Her emphasis on the will and self-selection suggests Nietsche's "will to power"; her attitude toward morality even echoes his famous title, "Beyond Good and Evil". Both repudiate guilt, and tell us we are the link between lower and higher states (Hubbard, p174).

Nietsche saw us supplanting God because - as he wrote bluntly - God is dead. Hubbard is more subtle. She displaces God while purporting to cooperate with Him.

Hubbard never tells us who the self-elect might be. However, she does hint at who they are not. She offers a litany of scapegoats, presumably those self-centered who will die:

"The modern arts that depict depravity, the violent films, the killing for entertainment on television, the tawdry flaunting of the loving body .... The modern moralists... The modern pessimists... The modern brokers of power... are assassins of the witnesses to hope." (p168)

The Revelation's vision of government after the Quantum Transformation reads like a glorification of fascism:

"Democracy will not be perfected by more and more democracy.
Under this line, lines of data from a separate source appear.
theorem setDomState_kept {q : List Instr} (s : State) (d : Nat) (k : Nat) (hs : Kept q s) :
    Kept q (State.setDomState s d k) := by
  unfold State.setDomState
  repeat' first
    | (with_reducible first | assumption | intro _ | exact kept_mk (by assumption))
    | (with_reducible extract_lets +onlyGivenNames x'; unfold x'; clear x')
    | (with_reducible first | apply domChanged_kept | apply setFld_kept | apply kept_foldl | apply kept_fold1 | apply kept_fold2)
    | (with_reducible first | apply kept_ite | apply goes_next)
    | dsimp -zeta only
    | split

theorem forceDown_kept {q : List Instr} (s : State) (d : Nat) (cause : Nat) (hs : Kept q s) :
    Kept q (State.forceDown s d cause) := by
  unfold State.forceDown
  repeat' first
    | (with_reducible first | assumption | intro _ | exact kept_mk (by assumption))
    | (with_reducible extract_lets +onlyGivenNames x'; unfold x'; clear x')
    | (with_reducible first | apply setPwr_kept | apply opsLost_kept | apply slotEnd_kept | apply setDomState_kept)
    | (with_reducible first | apply clearDeep_kept | apply showTrans_kept | apply setTrans_kept | apply setFld_kept)
    | (with_reducible first | apply setBit_kept | apply raise_kept | apply kept_foldl | apply kept_fold1 | apply kept_fold2)
    | (with_reducible first | apply kept_ite | apply kept_elim | apply goes_next)
    | dsimp -zeta only
    | split

theorem loseWords_kept {q : List Instr} (s : State) (lo : Nat) (hi : Nat) (bank : Option Nat) (hs : Kept q s) :
    Kept q (State.loseWords s lo hi bank) := by
  unfold State.loseWords
  repeat' first
    | (with_reducible first | assumption | intro _ | exact kept_mk (by assumption))
    | (with_reducible extract_lets +onlyGivenNames x'; unfold x'; clear x')
    | (with_reducible first | apply kept_foldl | apply kept_fold1 | apply kept_fold2 | apply kept_ite | apply goes_next)
    | dsimp -zeta only
    | split

theorem leaveD3_kept {q : List Instr} (s : State) (d : Nat) (hs : Kept q s) :
    Kept q (State.leaveD3 s d) := by
  unfold State.leaveD3
  repeat' first
    | with_reducible assumption
    | with_reducible refine kept_some ?_
    | with_reducible refine kept_some1 ?_
    | with_reducible exact kept_none
    | with_reducible exact kept_none1
    | with_reducible refine kept_map ?_
    | with_reducible intro _
    | with_reducible exact kept_mk (by with_reducible assumption)
    | (with_reducible extract_lets +onlyGivenNames x'; refine kept_cut q x' ?_ ?_; (focus (unfold x'; clear x')); rotate_left; (focus (intro _; clear_value x')))
    | (with_reducible extract_lets +onlyGivenNames x'; refine kept_cut1 q x' ?_ ?_; (focus (unfold x'; clear x')); rotate_left; (focus (intro _; clear_value x')))
    | (with_reducible extract_lets +onlyGivenNames x'; refine kept_cut2 q x' ?_ ?_; (focus (unfold x'; clear x')); rotate_left; (focus (intro _; clear_value x')))
    | (with_reducible extract_lets +onlyGivenNames x'; unfold x'; clear x')
    | with_reducible apply blockResetOf_kept
    | with_reducible apply setPwr_kept
    | with_reducible apply nibReset_kept
    | with_reducible apply loseWords_kept
    | with_reducible apply ethDown_kept
    | with_reducible apply kept_foldl
    | with_reducible apply kept_fold1
    | with_reducible apply kept_fold2
    | with_reducible apply kept_ite
    | with_reducible apply goes_next
    | dsimp -zeta only
    | split

theorem loseBank_kept {q : List Instr} (s : State) (d : Nat) (b : Nat) (hs : Kept q s) :
    Kept q (State.loseBank s d b) := by
  unfold State.loseBank
  repeat' first
    | (with_reducible first | assumption | intro _ | exact kept_mk (by assumption))
    | (with_reducible extract_lets +onlyGivenNames x'; unfold x'; clear x')
    | (with_reducible first | apply loseWords_kept | apply blockReset_kept | apply kept_foldl | apply kept_fold1)
    | (with_reducible first | apply kept_fold2 | apply kept_ite | apply goes_next)
    | dsimp -zeta only
    | split

theorem stepDone_kept {q : List Instr} (s : State) (d : Nat) (k : Nat) (hs : Kept q s) :
    Kept q (State.stepDone s d k) := by
  unfold State.stepDone
  repeat' first
    | (with_reducible first | assumption | intro _ | exact kept_mk (by assumption))
    | (with_reducible extract_lets +onlyGivenNames x'; unfold x'; clear x')
    | (with_reducible first | apply setDomState_kept | apply setNib_kept | apply setPwr_kept | apply kept_foldl)
    | (with_reducible first | apply kept_fold1 | apply kept_fold2 | apply kept_ite | apply goes_next)
    | dsimp -zeta only
    | split

theorem pwrVote_kept {q : List Instr} (kinds : List Nat) (d : Desc) (s : State) (hs : Kept q s) :
    Kept q (pwrVote kinds d s) := by
  unfold pwrVote
  repeat' first
    | (with_reducible first | assumption | intro _ | exact kept_mk (by assumption))
    | (with_reducible extract_lets +onlyGivenNames x'; unfold x'; clear x')
    | (with_reducible first | apply commandNow_kept | apply free1_kept | apply setPwr_kept | apply kept_foldl | apply kept_fold1)
    | (with_reducible first | apply kept_fold2 | apply kept_ite | apply goes_next)
    | dsimp -zeta only
    | split

theorem execPwrVoteD0_kept {q : List Instr} (d : Desc) (s : State) (hs : Kept q s) :
    Goes q (execPwrVoteD0 d s) := by
  unfold execPwrVoteD0
  repeat' first
    | (with_reducible first | assumption | intro _ | exact kept_mk (by assumption))
    | (with_reducible extract_lets +onlyGivenNames x'; unfold x'; clear x')
    | (with_reducible first | apply pwrVote_kept | apply kept_foldl | apply kept_fold1 | apply kept_fold2 | apply kept_ite)
    | (with_reducible first | apply goes_next)
    | dsimp -zeta only
    | split

theorem execPwrVoteTolerance_kept {q : List Instr} (d : Desc) (s : State) (hs : Kept q s) :
    Goes q (execPwrVoteTolerance d s) := by
  unfold execPwrVoteTolerance
  repeat' first
    | (with_reducible first | assumption | intro _ | exact kept_mk (by assumption))
    | (with_reducible extract_lets +onlyGivenNames x'; unfold x'; clear x')
    | (with_reducible first | apply pwrVote_kept | apply kept_foldl | apply kept_fold1 | apply kept_fold2 | apply kept_ite)
    | (with_reducible first | apply goes_next)
    | dsimp -zeta only
    | split

theorem execPwrVoteWithdraw_kept {q : List Instr} (d : Desc) (s : State) (hs : Kept q s) :
    Goes q (execPwrVoteWithdraw d s) := by
  unfold execPwrVoteWithdraw
  repeat' first
    | (with_reducible first | assumption | intro _ | exact kept_mk (by assumption))
    | (with_reducible extract_lets +onlyGivenNames x'; unfold x'; clear x')
    | (with_reducible first | apply pwrVote_kept | apply kept_foldl | apply kept_fold1 | apply kept_fold2 | apply kept_ite)
    | (with_reducible first | apply goes_next)
    | dsimp -zeta only
    | split

theorem execPwrQuery_kept {q : List Instr} (d : Desc) (s : State) (hs : Kept q s) :
    Goes q (execPwrQuery d s) := by
  unfold execPwrQuery
  repeat' first
    | (with_reducible first | assumption | intro _ | exact kept_mk (by assumption))
    | (with_reducible extract_lets +onlyGivenNames x'; unfold x'; clear x')
    | (with_reducible first | apply commandNow_kept | apply pwrShow_kept | apply kept_foldl | apply kept_fold1)
    | (with_reducible first | apply kept_fold2 | apply kept_ite | apply goes_next)
    | dsimp -zeta only
    | split

theorem execPwrEnter_kept {q : List Instr} (d : Desc) (s : State) (hs : Kept q s) :
    Goes q (execPwrEnter d s) := by
  unfold execPwrEnter
  repeat' first
    | (with_reducible first | assumption | intro _ | exact kept_mk (by assumption))
    | (with_reducible extract_lets +onlyGivenNames x'; unfold x'; clear x')
    | (with_reducible first | apply command_kept | apply enterBegin_kept | apply enterAbandon_kept | apply kept_foldl)
    | (with_reducible first | apply kept_fold1 | apply kept_fold2 | apply kept_ite | apply goes_next)
    | dsimp -zeta only
    | split

theorem execPwrWindow_kept {q : List Instr} (d : Desc) (s : State) (hs : Kept q s) :
    Goes q (execPwrWindow d s) := by
  unfold execPwrWindow
  repeat' first
    | (with_reducible first | assumption | intro _ | exact kept_mk (by assumption))
    | (with_reducible extract_lets +onlyGivenNames x'; unfold x'; clear x')
    | (with_reducible first | apply commandNow_kept | apply winFree_kept | apply wrWords_kept | apply kept_foldl)
    | (with_reducible first | apply kept_fold1 | apply kept_fold2 | apply kept_ite | apply goes_next)
    | dsimp -zeta only
    | split

theorem execPwrForceClear_kept {q : List Instr} (d : Desc) (s : State) (hs : Kept q s) :
    Goes q (execPwrForceClear d s) := by
  unfold execPwrForceClear
  repeat' first
    | (with_reducible first | assumption | intro _ | exact kept_mk (by assumption))
    | (with_reducible extract_lets +onlyGivenNames x'; unfold x'; clear x')
    | (with_reducible first | apply commandNow_kept | apply setFld_kept | apply setPwr_kept | apply kept_foldl)
    | (with_reducible first | apply kept_fold1 | apply kept_fold2 | apply kept_ite | apply goes_next)
    | dsimp -zeta only
    | split

theorem execClkQuery_kept {q : List Instr} (d : Desc) (s : State) (hs : Kept q s) :
    Goes q (execClkQuery d s) := by
  unfold execClkQuery
  repeat' first
    | (with_reducible first | assumption | intro _ | exact kept_mk (by assumption))
    | (with_reducible extract_lets +onlyGivenNames x'; unfold x'; clear x')
    | (with_reducible first | apply commandNow_kept | apply kept_foldl | apply kept_fold1 | apply kept_fold2 | apply kept_ite)
    | (with_reducible first | apply goes_next)
    | dsimp -zeta only
    | split

theorem execPowerEntryStart_kept {q : List Instr} (dom : Fin 64) (s : State) (hs : Kept q s) :
    Goes q (execPowerEntryStart dom s) := by
  unfold execPowerEntryStart
  repeat' first
    | (with_reducible first | assumption | intro _ | exact kept_mk (by assumption))
    | (with_reducible extract_lets +onlyGivenNames x'; unfold x'; clear x')
    | (with_reducible first | apply enterBegin_kept | apply enterAbandon_kept | apply kept_foldl | apply kept_fold1)
    | (with_reducible first | apply kept_fold2 | apply kept_ite | apply goes_next)
    | dsimp -zeta only
    | split

theorem execPowerEntryStepComplete_kept {q : List Instr} (dom : Fin 64) (s : State) (hs : Kept q s) :
    Goes q (execPowerEntryStepComplete dom s) := by
  unfold execPowerEntryStepComplete
  repeat' first
    | (with_reducible first | assumption | intro _ | exact kept_mk (by assumption))
    | (with_reducible extract_lets +onlyGivenNames x'; unfold x'; clear x')
    | (with_reducible first | apply stepDone_kept | apply enterAbandon_kept | apply showTrans_kept | apply setTrans_kept)
    | (with_reducible first | apply clearDeep_kept | apply raise_kept | apply domChanged_kept | apply bump_kept)
    | (with_reducible first | apply slotEnd_kept | apply kept_foldl | apply kept_fold1 | apply kept_fold2 | apply kept_ite)
    | (with_reducible first | apply kept_elim | apply goes_next)
    | dsimp -zeta only
    | split

theorem execPowerExit_kept {q : List Instr} (dom : Fin 64) (s : State) (hs : Kept q s) :
    Goes q (execPowerExit dom s) := by
  unfold execPowerExit
  repeat' first
    | (with_reducible first | assumption | intro _ | exact kept_mk (by assumption))
    | (with_reducible extract_lets +onlyGivenNames x'; unfold x'; clear x')
    | (with_reducible first | apply clearDeep_kept | apply showTrans_kept | apply setTrans_kept | apply kept_foldl)
    | (with_reducible first | apply kept_fold1 | apply kept_fold2 | apply kept_ite | apply kept_getD | apply kept_getD1)
    | (with_reducible first | apply goes_next)
    | dsimp -zeta only
    | split
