theorem execChpStateReadCounter_kept {q : List Instr} (d : Desc) (s : State) (hs : Kept q s) :
    Goes q (execChpStateReadCounter d s) := by
  unfold execChpStateReadCounter
  repeat' first
    | (with_reducible first | assumption | intro _ | exact kept_mk (by assumption))
    | (with_reducible extract_lets +onlyGivenNames x'; unfold x'; clear x')
    | (with_reducible first | apply chpRow_kept | apply kept_foldl | apply kept_fold1 | apply kept_fold2 | apply kept_ite)
    | (with_reducible first | apply goes_next)
    | dsimp -zeta only
    | split

theorem execChpStateAdvanceCounter_kept {q : List Instr} (d : Desc) (s : State) (hs : Kept q s) :
    Goes q (execChpStateAdvanceCounter d s) := by
  unfold execChpStateAdvanceCounter
  repeat' first
    | (with_reducible first | assumption | intro _ | exact kept_mk (by assumption))
    | (with_reducible extract_lets +onlyGivenNames x'; unfold x'; clear x')
    | (with_reducible first | apply chpRow_kept | apply kept_foldl | apply kept_fold1 | apply kept_fold2 | apply kept_ite)
    | (with_reducible first | apply goes_next)
    | dsimp -zeta only
    | split

theorem execChpAuthChallenge_kept {q : List Instr} (d : Desc) (s : State) (hs : Kept q s) :
    Goes q (execChpAuthChallenge d s) := by
  unfold execChpAuthChallenge
  repeat' first
    | (with_reducible first | assumption | intro _ | exact kept_mk (by assumption))
    | (with_reducible extract_lets +onlyGivenNames x'; unfold x'; clear x')
    | (with_reducible first | apply chpRow_kept | apply kept_foldl | apply kept_fold1 | apply kept_fold2 | apply kept_ite)
    | (with_reducible first | apply goes_next)
    | dsimp -zeta only
    | split

theorem execChpAuthRespond_kept {q : List Instr} (d : Desc) (s : State) (hs : Kept q s) :
    Goes q (execChpAuthRespond d s) := by
  unfold execChpAuthRespond
  repeat' first
    | (with_reducible first | assumption | intro _ | exact kept_mk (by assumption))
    | (with_reducible extract_lets +onlyGivenNames x'; unfold x'; clear x')
    | (with_reducible first | apply chpRow_kept | apply kept_foldl | apply kept_fold1 | apply kept_fold2 | apply kept_ite)
    | (with_reducible first | apply goes_next)
    | dsimp -zeta only
    | split

theorem execChpAuthLogout_kept {q : List Instr} (d : Desc) (s : State) (hs : Kept q s) :
    Goes q (execChpAuthLogout d s) := by
  unfold execChpAuthLogout
  repeat' first
    | (with_reducible first | assumption | intro _ | exact kept_mk (by assumption))
    | (with_reducible extract_lets +onlyGivenNames x'; unfold x'; clear x')
    | (with_reducible first | apply chpRow_kept | apply kept_foldl | apply kept_fold1 | apply kept_fold2 | apply kept_ite)
    | (with_reducible first | apply goes_next)
    | dsimp -zeta only
    | split

theorem execAuthLockoutExpiry_kept {q : List Instr} (role : Fin 17) (s : State) (hs : Kept q s) :
    Goes q (execAuthLockoutExpiry role s) := by
  unfold execAuthLockoutExpiry
  repeat' first
    | (with_reducible first | assumption | intro _ | exact kept_mk (by assumption))
    | (with_reducible extract_lets +onlyGivenNames x'; unfold x'; clear x')
    | (with_reducible first | apply setChp_kept | apply kept_foldl | apply kept_fold1 | apply kept_fold2 | apply kept_ite)
    | (with_reducible first | apply goes_next)
    | dsimp -zeta only
    | split

theorem execChpKeyGenerate_kept {q : List Instr} (d : Desc) (s : State) (hs : Kept q s) :
    Goes q (execChpKeyGenerate d s) := by
  unfold execChpKeyGenerate
  repeat' first
    | (with_reducible first | assumption | intro _ | exact kept_mk (by assumption))
    | (with_reducible extract_lets +onlyGivenNames x'; unfold x'; clear x')
    | (with_reducible first | apply chpRow_kept | apply kept_foldl | apply kept_fold1 | apply kept_fold2 | apply kept_ite)
    | (with_reducible first | apply goes_next)
    | dsimp -zeta only
    | split

theorem execChpKeyImport_kept {q : List Instr} (d : Desc) (s : State) (hs : Kept q s) :
    Goes q (execChpKeyImport d s) := by
  unfold execChpKeyImport
  repeat' first
    | (with_reducible first | assumption | intro _ | exact kept_mk (by assumption))
    | (with_reducible extract_lets +onlyGivenNames x'; unfold x'; clear x')
    | (with_reducible first | apply chpRow_kept | apply kept_foldl | apply kept_fold1 | apply kept_fold2 | apply kept_ite)
    | (with_reducible first | apply goes_next)
    | dsimp -zeta only
    | split

theorem execChpKeyExport_kept {q : List Instr} (d : Desc) (s : State) (hs : Kept q s) :
    Goes q (execChpKeyExport d s) := by
  unfold execChpKeyExport
  repeat' first
    | (with_reducible first | assumption | intro _ | exact kept_mk (by assumption))
    | (with_reducible extract_lets +onlyGivenNames x'; unfold x'; clear x')
    | (with_reducible first | apply chpRow_kept | apply kept_foldl | apply kept_fold1 | apply kept_fold2 | apply kept_ite)
    | (with_reducible first | apply goes_next)
    | dsimp -zeta only
    | split

theorem execChpKeyDelete_kept {q : List Instr} (d : Desc) (s : State) (hs : Kept q s) :
    Goes q (execChpKeyDelete d s) := by
  unfold execChpKeyDelete
  repeat' first
    | (with_reducible first | assumption | intro _ | exact kept_mk (by assumption))
    | (with_reducible extract_lets +onlyGivenNames x'; unfold x'; clear x')
    | (with_reducible first | apply chpRow_kept | apply kept_foldl | apply kept_fold1 | apply kept_fold2 | apply kept_ite)
    | (with_reducible first | apply goes_next)
    | dsimp -zeta only
    | split

theorem execChpKeyQuery_kept {q : List Instr} (d : Desc) (s : State) (hs : Kept q s) :
    Goes q (execChpKeyQuery d s) := by
  unfold execChpKeyQuery
  repeat' first
    | (with_reducible first | assumption | intro _ | exact kept_mk (by assumption))
    | (with_reducible extract_lets +onlyGivenNames x'; unfold x'; clear x')
    | (with_reducible first | apply chpRow_kept | apply kept_foldl | apply kept_fold1 | apply kept_fold2 | apply kept_ite)
    | (with_reducible first | apply goes_next)
    | dsimp -zeta only
    | split

theorem execChpCryptGcmEncrypt_kept {q : List Instr} (d : Desc) (s : State) (hs : Kept q s) :
    Goes q (execChpCryptGcmEncrypt d s) := by
  unfold execChpCryptGcmEncrypt
  repeat' first
    | (with_reducible first | assumption | intro _ | exact kept_mk (by assumption))
    | (with_reducible extract_lets +onlyGivenNames x'; unfold x'; clear x')
    | (with_reducible first | apply chpRow_kept | apply kept_foldl | apply kept_fold1 | apply kept_fold2 | apply kept_ite)
    | (with_reducible first | apply goes_next)
    | dsimp -zeta only
    | split

theorem execChpCryptGcmDecrypt_kept {q : List Instr} (d : Desc) (s : State) (hs : Kept q s) :
    Goes q (execChpCryptGcmDecrypt d s) := by
  unfold execChpCryptGcmDecrypt
  repeat' first
    | (with_reducible first | assumption | intro _ | exact kept_mk (by assumption))
    | (with_reducible extract_lets +onlyGivenNames x'; unfold x'; clear x')
    | (with_reducible first | apply chpRow_kept | apply kept_foldl | apply kept_fold1 | apply kept_fold2 | apply kept_ite)
    | (with_reducible first | apply goes_next)
    | dsimp -zeta only
    | split

theorem execChpCryptHash_kept {q : List Instr} (d : Desc) (s : State) (hs : Kept q s) :
    Goes q (execChpCryptHash d s) := by
  unfold execChpCryptHash
  repeat' first
    | (with_reducible first | assumption | intro _ | exact kept_mk (by assumption))
    | (with_reducible extract_lets +onlyGivenNames x'; unfold x'; clear x')
    | (with_reducible first | apply chpRow_kept | apply kept_foldl | apply kept_fold1 | apply kept_fold2 | apply kept_ite)
    | (with_reducible first | apply goes_next)
    | dsimp -zeta only
    | split

theorem execChpCryptHmac_kept {q : List Instr} (d : Desc) (s : State) (hs : Kept q s) :
    Goes q (execChpCryptHmac d s) := by
  unfold execChpCryptHmac
  repeat' first
    | (with_reducible first | assumption | intro _ | exact kept_mk (by assumption))
    | (with_reducible extract_lets +onlyGivenNames x'; unfold x'; clear x')
    | (with_reducible first | apply chpRow_kept | apply kept_foldl | apply kept_fold1 | apply kept_fold2 | apply kept_ite)
    | (with_reducible first | apply goes_next)
    | dsimp -zeta only
    | split

theorem execChpCryptSign_kept {q : List Instr} (d : Desc) (s : State) (hs : Kept q s) :
    Goes q (execChpCryptSign d s) := by
  unfold execChpCryptSign
  repeat' first
    | (with_reducible first | assumption | intro _ | exact kept_mk (by assumption))
    | (with_reducible extract_lets +onlyGivenNames x'; unfold x'; clear x')
    | (with_reducible first | apply chpRow_kept | apply kept_foldl | apply kept_fold1 | apply kept_fold2 | apply kept_ite)
    | (with_reducible first | apply goes_next)
    | dsimp -zeta only
    | split

theorem execChpCryptVerify_kept {q : List Instr} (d : Desc) (s : State) (hs : Kept q s) :
    Goes q (execChpCryptVerify d s) := by
  unfold execChpCryptVerify
  repeat' first
    | (with_reducible first | assumption | intro _ | exact kept_mk (by assumption))
    | (with_reducible extract_lets +onlyGivenNames x'; unfold x'; clear x')
    | (with_reducible first | apply chpRow_kept | apply kept_foldl | apply kept_fold1 | apply kept_fold2 | apply kept_ite)
    | (with_reducible first | apply goes_next)
    | dsimp -zeta only
    | split

theorem execChpCryptRandom_kept {q : List Instr} (d : Desc) (s : State) (hs : Kept q s) :
    Goes q (execChpCryptRandom d s) := by
  unfold execChpCryptRandom
  repeat' first
    | (with_reducible first | assumption | intro _ | exact kept_mk (by assumption))
    | (with_reducible extract_lets +onlyGivenNames x'; unfold x'; clear x')
    | (with_reducible first | apply chpRow_kept | apply kept_foldl | apply kept_fold1 | apply kept_fold2 | apply kept_ite)
    | (with_reducible first | apply goes_next)
    | dsimp -zeta only
    | split

theorem execChpCryptKdf_kept {q : List Instr} (d : Desc) (s : State) (hs : Kept q s) :
    Goes q (execChpCryptKdf d s) := by
  unfold execChpCryptKdf
  repeat' first
    | (with_reducible first | assumption | intro _ | exact kept_mk (by assumption))
    | (with_reducible extract_lets +onlyGivenNames x'; unfold x'; clear x')
    | (with_reducible first | apply chpRow_kept | apply kept_foldl | apply kept_fold1 | apply kept_fold2 | apply kept_ite)
    | (with_reducible first | apply goes_next)
    | dsimp -zeta only
    | split

theorem execChpCryptEcdh_kept {q : List Instr} (d : Desc) (s : State) (hs : Kept q s) :
    Goes q (execChpCryptEcdh d s) := by
  unfold execChpCryptEcdh
  repeat' first
    | (with_reducible first | assumption | intro _ | exact kept_mk (by assumption))
    | (with_reducible extract_lets +onlyGivenNames x'; unfold x'; clear x')
    | (with_reducible first | apply chpRow_kept | apply kept_foldl | apply kept_fold1 | apply kept_fold2 | apply kept_ite)
    | (with_reducible first | apply goes_next)
    | dsimp -zeta only
    | split

theorem execChpAttestReport_kept {q : List Instr} (d : Desc) (s : State) (hs : Kept q s) :
    Goes q (execChpAttestReport d s) := by
  unfold execChpAttestReport
  repeat' first
    | (with_reducible first | assumption | intro _ | exact kept_mk (by assumption))
    | (with_reducible extract_lets +onlyGivenNames x'; unfold x'; clear x')
    | (with_reducible first | apply chpRow_kept | apply kept_foldl | apply kept_fold1 | apply kept_fold2 | apply kept_ite)
    | (with_reducible first | apply goes_next)
    | dsimp -zeta only
    | split

theorem execChpAttestChain_kept {q : List Instr} (d : Desc) (s : State) (hs : Kept q s) :
    Goes q (execChpAttestChain d s) := by
  unfold execChpAttestChain
  repeat' first
    | (with_reducible first | assumption | intro _ | exact kept_mk (by assumption))
    | (with_reducible extract_lets +onlyGivenNames x'; unfold x'; clear x')
    | (with_reducible first | apply chpRow_kept | apply kept_foldl | apply kept_fold1 | apply kept_fold2 | apply kept_ite)
    | (with_reducible first | apply goes_next)
    | dsimp -zeta only
    | split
It will give way to a new system - synocracy, government of, by and for people who are attuning to the same design, the same pattern, the same universal law of transformation through synergistic union of freely cooperating parts." (p217)

And what about the people who are not attuning to the same design?

"The terrible burdens of creature/human government coercion, defense, conflict and lack of understanding among factions - will not exist, for only those who understand and love will be there." (p281)

Well, "Heil Hitler" to you too, Barbara.

Nietsche was the inspiration for Nazism, and Barbara Marx Hubbard can have no better effect. Note her Hitlerite attitude toward modern art.

Sometimes her choice of words is chilling: she writes of "the wave upon wave of violent selection... the holocaust earth" (p255).

Of course, intellectually and poetically, Hubbard is to Nietsche as Hyperion to a satyr. But her mediocrity makes her all the more dangerous. The Revelation is eminently accessible. Its hyperbolic drivel recalls the prose the Germans used to use for propaganda. Its detractors called it nazideutsche.

The danger in all of this is that it's so seductive. Its ethnocentricity, its insistence that we are special, appeals to personal loneliness and anxiety, to social alienation. It engages self-love without addressing it.

Fascism might be more recognizable from a German intellectual. But here, it's crept in insidiously, through bourgeois Jewish-American housewife.

The unchristian religious right has shown us that religiosity doesn't necessarily indicate virtue. But Hubbard makes fascism look utterly liturgical. There's even a Planetary Birth Communion. It comes a few pages before the form that reads:

I enclose my check, payable to the Foundation for Conscious Evolution, for $__________. (p321)

With her self-indulgent, deliberate stupidity, Hubbard is playing into the hands of Fascists, if unwittingly. All over Europe, neo-nazis are being elected to public office. They'll be jumping in their jackboots when they read The Revelation.